Your job with the data below: print everything from the line that holds "def State.mpwF (s" down to the line that holds "def State.edgeCfg (s", ends included, exactly, and nothing else.

+++ PROVIDED DATA +++

-- ==== Sys2Proof/Machine/RegMap.lean ====
section
/-! DEFINITION. The register map of the chapters' overview and field tables: the address of every register (R13, R282), and
for each the fields' access codes as bit masks (R6) and the value after RESET (R8). -/

namespace Sys2Proof.Machine

/-- One row of an overview table: base address, the (count, stride) of its repetitions, the value after RESET, and the bits
with each access code (R6): RW, W1C, W1S, WO, RO, LK, and the bits loaded from the image (R8). All other bits are reserved. -/
structure RegRow where
  base : Nat
  dims : List (Nat × Nat)
  reset : Nat
  rw : Nat
  w1c : Nat
  w1s : Nat
  wo : Nat
  ro : Nat
  lk : Nat
  img : Nat
  deriving DecidableEq, Repr

/-- Whether an offset is one of the addresses of the nested repetitions (largest stride first). -/
def inDims : List (Nat × Nat) → Nat → Bool
  | [], off => off == 0
  | (n, st) :: t, off => decide (off / st < n) && inDims t (off % st)

/-- Whether the row holds the register at address a. -/
def RegRow.covers (r : RegRow) (a : Nat) : Bool := decide (r.base ≤ a) && inDims r.dims (a - r.base)

namespace Reg
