/-- The capture engine: event queue, sessions, the capture DRAM bytes written since RESET, and a number that tells one RESET's undefined
contents from another's (R321 to R337, R432). -/
structure CapBlock where
  queue : List CapEvt := []
  sess : Table Session := []
  dram : Table Byte := []
  /-- input and output bits of the last input frame of the field die (R327) -/
  field : List Nat := [0, 0, 0]
  epoch : Nat := 0
  deriving DecidableEq, Repr

/-- The Hall: its bytes, and the 64-bit units that hold an uncorrectable error (R430). -/
structure HallBlock where
  bytes : Table Byte := []
  bad : List Nat := []
  deriving DecidableEq, Repr

end Sys2Proof.Machine
end

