/-- A phase at the valley at fine tick v (R133, R137), with cmp and half-period h: the new phase and the pulses swallowed. A rise commanded at
the valley itself, while the low side still waits for its dead time, comes after that side's on-interval (R138). -/
def Phase.valley (p : Phase) (v cmp h : Nat) (e : EdgeCfg) : Phase × Nat :=
  let ton := 2 * cmp
  let toff := 2 * (h - cmp)
  let p := { p with rise := false, fall := false }
  let up (p : Phase) : Phase × Nat :=
    if cmp = 0 then (p, 0)
    else if ton < e.dt.r + e.mpw then (p, 1)
    else ({ p with rise := true }, 0)
  if p.fresh then
    if toff = 0 then (p.switch true v { e with adaptive := false }, 0)
    else up (p.switch false v { e with adaptive := false })
  else if p.cmd then
    if toff = 0 then (p, 0)
    else if toff < e.dt.f + e.mpw then (p, 1)
    else up (p.switch false (p.edgeAt v e.mpw) e)
  else if toff = 0 then (if p.next ≠ 0 then ({ p with rise := true }, 0) else (p.switch true (p.edgeAt v e.mpw) e, 0))
  else up p

/-- A phase at a peak: the low-pulse test decides the falling edge (R137). -/
def Phase.peak (p : Phase) (cmp h : Nat) (e : EdgeCfg) : Phase × Nat :=
  let toff := 2 * (h - cmp)
  if !(p.cmd || p.rise) || toff == 0 then (p, 0)
  else if toff < e.dt.f + e.mpw then (p, 1)
  else ({ p with fall := true }, 0)

/-- Address of the dead-time register of phase x, and the dead times it holds. -/
def dtReg (g x : Nat) : Nat := if x = 0 then Reg.PWM_GRP_DTU g else if x = 1 then Reg.PWM_GRP_DTV g else Reg.PWM_GRP_DTW g
def State.deadTimes (s : State) (g x : Nat) : DeadTimes := ⟨s.fld (dtReg g x) 15 0, s.fld (dtReg g x) 31 16⟩

/-- Active duty of phase x (R131). -/
def State.actDuty (s : State) (g x : Nat) : Nat :=
  if x = 0 then s.fld (Reg.PWM_GRP_ACT01 g) 15 0
  else if x = 1 then s.fld (Reg.PWM_GRP_ACT01 g) 31 16
  else s.fld (Reg.PWM_GRP_ACT2 g) 15 0

/-- DT_MAX in force in fine ticks, minimum pulse in force in fine ticks, and whether dead times adapt (R136, R142). -/
def State.dtMaxF (s : State) (g : Nat) : Nat := wFld (s.grp g).dt 23 16 * 32
def State.mpwF (s : State) (g : Nat) : Nat := (s.grp g).minpw * 32
def State.adaptive (s : State) (g : Nat) : Bool := !s.bit (Reg.PWM_GRP_CFG g) 21
def State.halfF (s : State) (g : Nat) : Nat := 32 * s.pwmPer g

/-- What phase x of group g switches by now. -/
def State.edgeCfg (s : State) (g x : Nat) : EdgeCfg :=
  ⟨s.deadTimes g x, s.dtMaxF g, s.mpwF g, s.adaptive g, s.bit (Reg.PWM_GRP_STAT g) 26⟩

/-- Phase x of group g, and its replacement. -/
def State.phase (s : State) (g x : Nat) : Phase := ((s.grp g).ph[x]?).getD {}
def State.setPhase (s : State) (g x : Nat) (p : Phase) : State := s.setGrp g { s.grp g with ph := setAt (s.grp g).ph x p }

/-- Swallowed pulses of a group count, and set the event (R137). -/
def State.swallow (s : State) (g k : Nat) : State :=
  if k = 0 then s else (s.setFld (Reg.PWM_GRP_CNT g) 15 0 (s.fld (Reg.PWM_GRP_CNT g) 15 0 + k)).pwmEvt (16 + g)

/-- All outputs of a group go off and stay off (R130, R139). -/
def State.killGrp (s : State) (g : Nat) : State := s.setGrp g { s.grp g with ph := (s.grp g).ph.map Phase.kill }

/-- Both dead times of every phase become DT_MAX (R135, R136). -/
def State.dtAllMax (s : State) (g : Nat) : State :=
  let m := s.dtMaxF g
  s.each [0, 1, 2] (fun x s => s.wr (dtReg g x) (word (m * 65536 + m)))

/-- What a write of AWAIT_LOADALL, DT, DTADJ and MINPW comes to at an update point (R132, R142). -/
def State.latchGrp (s : State) (g : Nat) : State :=
  let s := s.setGrp g { s.grp g with await := s.bit (Reg.PWM_GRP_CTRL g) 31, dt := s.rd (Reg.PWM_GRP_DT g),
                                     adj := s.rd (Reg.PWM_GRP_DTADJ g), minpw := s.fld (Reg.PWM_GRP_MINPW g) 7 0 }
  if s.adaptive g then s else s.dtAllMax g

/-- The shadow set becomes active where it is valid and not waiting for LOAD_ALL (R131, R132). -/
def State.takeShadow (s : State) (g : Nat) : State :=
  let st := Reg.PWM_GRP_STAT g
  let valid := s.bit st 30
  let take := valid && (s.bit st 29 || !(s.grp g).await)
  let s := (s.setBit st 29 false).setGrp g { s.grp g with blank := !valid }
  if take then (s.wr (Reg.PWM_GRP_ACT01 g) (s.rd (Reg.PWM_GRP_SHDW01 g))).wr (Reg.PWM_GRP_ACT2 g) (s.rd (Reg.PWM_GRP_SHDW2 g)) else s

/-- The group stops at its valley (R130); axes it triggers hold where this valley was an update point. -/
def State.haltGrp (s : State) (g : Fin 8) (upd : Bool) : State :=
  let st := Reg.PWM_GRP_STAT g
  let w := s.rd st
  let w := wSetBit (wSetBit (wSetBit w 31 false) 30 false) 27 false
  let s := (s.wr st (if (s.grp g).trStop then wSetBit w 13 true else w)).setGrp g { held := (s.grp g).held, ph := (s.grp g).ph.map Phase.kill }
  if upd then s.stopHolds g else s

/-- The new period of a running group: cut while a trip is active, off while no shadow was given, else its phases run (R131, R133,
R137, R139). -/
def State.newPeriod (s : State) (g v : Nat) : State :=
  let st := Reg.PWM_GRP_STAT g
  let cut := s.tripped g
  let s := (s.setBit st 27 cut).setGrp g { s.grp g with valley := v, down := false, cutDone := cut }
  if cut then (s.killGrp g).incFld (Reg.PWM_GRP_CNT g) 31 16
  else if (s.grp g).blank then s.killGrp g
  else s.each [0, 1, 2] (fun x s =>
    let r := (s.phase g x).valley v (cmpOf (s.actDuty g x) (s.halfF g)) (s.halfF g) (s.edgeCfg g x)
    (s.setPhase g x r.1).swallow g r.2)

/-- The strobe of an update point: phase currents of the group's axes and their law jobs (R20, R23, R101). -/
def State.strobe (s : State) (g : Fin 8) (tick : Nat) : State :=
  let cur := [0, 1, 2].map (fun x => loS (s.rd (Reg.FBK_DSM_RES (3 * g + x))))
  let s := s.each ((List.range 256).filter (fun a => s.triggeredBy a (.group g))) (fun a s => s.setAxis a { s.axis a with cur := cur })
  s.queueJobs (.group g) s.tb.cyc (tick + 80)

/-- The delta-sigma inputs of group g deliver their results at a valley in tick t (R123). -/
def State.dsmResults (s : State) (g : Nat) (u v w : DsmLine) (t : Nat) : State :=
  ((s.dsmResult (3 * g) u t).dsmResult (3 * g + 1) v t).dsmResult (3 * g + 2) w t

/-- A carrier of group g reaches its valley at a tick of this cycle; u, v, w: its three delta-sigma inputs up to that tick (R123, R127 to R133). A
write that completes in the tick of the valley acts at a later one (R130). -/
def carrierValley (g : Fin 8) (tick : Nat) (u v w : DsmLine) (s : State) : State :=
  match s.valleyIndex g tick with
  | none => s
  | some j =>
    let upd := j % s.pwmN g == 0
    let c := s.grp g
    let t := s.tick0 + tick
    if !s.tb.running then s
    else if !s.pwmRun g && !(c.startPend && upd && decide (c.startAt < t)) then s
    else if s.pwmRun g && c.stopPend && decide (c.stopAt < t) then (s.dsmResults g u v w t).haltGrp g upd
    else
      let start := !s.pwmRun g
      let s := if start then s.setBit (Reg.PWM_GRP_STAT g) 31 true else s
      let s := s.setGrp g { s.grp g with startPend := false, j := j, upd := if upd then some t else (s.grp g).upd }
      let s := s.dsmResults g u v w t
      let s := if upd then (s.latchGrp g).takeShadow g else s
      let s := if start then s.dtAllMax g else s
      let s := s.newPeriod g (t * 32)
      if upd then s.strobe g tick else s

/-- The carrier's peak at a tick of this cycle, PER ticks after its valley (R127, R137). -/
def carrierPeak (g : Fin 8) (tick : Nat) (s : State) : State :=
  let c := s.grp g
  if !s.pwmRun g || !s.tb.running || c.down || decide ((s.tick0 + tick) * 32 ≠ c.valley + s.halfF g) then s
  else
    let s := s.setGrp g { c with down := true }
    if s.bit (Reg.PWM_GRP_STAT g) 27 || c.blank then s
    else s.each [0, 1, 2] (fun x s =>
      let r := (s.phase g x).peak (cmpOf (s.actDuty g x) (s.halfF g)) (s.halfF g) (s.edgeCfg g x)
      (s.setPhase g x r.1).swallow g r.2)

/-- The commanded transition of a phase that is due in this period: the rising edge first, then the falling one (R133, R135, R138). -/
def commandedEdge (g : Fin 8) (x : Fin 3) (s : State) : State :=
  let p := s.phase g x
  let h := s.halfF g
  let cmp := cmpOf (s.actDuty g x) h
  let v := (s.grp g).valley
  let go (rising : Bool) (t : Nat) : State :=
    s.setPhase g x (p.switch rising (p.edgeAt t (s.mpwF g)) (s.edgeCfg g x))
  if !s.pwmRun g || !s.tb.running || p.next ≠ 0 then s
  else if p.rise then go true (v + h - cmp)
  else if p.fall then go false (v + h + cmp)
  else s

+++

| OUTPUT BELOW |
def State.mpwF (s : State) (g : Nat) : Nat := (s.grp g).minpw * 32
def State.adaptive (s : State) (g : Nat) : Bool := !s.bit (Reg.PWM_GRP_CFG g) 21
def State.halfF (s : State) (g : Nat) : Nat := 32 * s.pwmPer g

/-- What phase x of group g switches by now. -/
def State.edgeCfg (s : State) (g x : Nat) : EdgeCfg :=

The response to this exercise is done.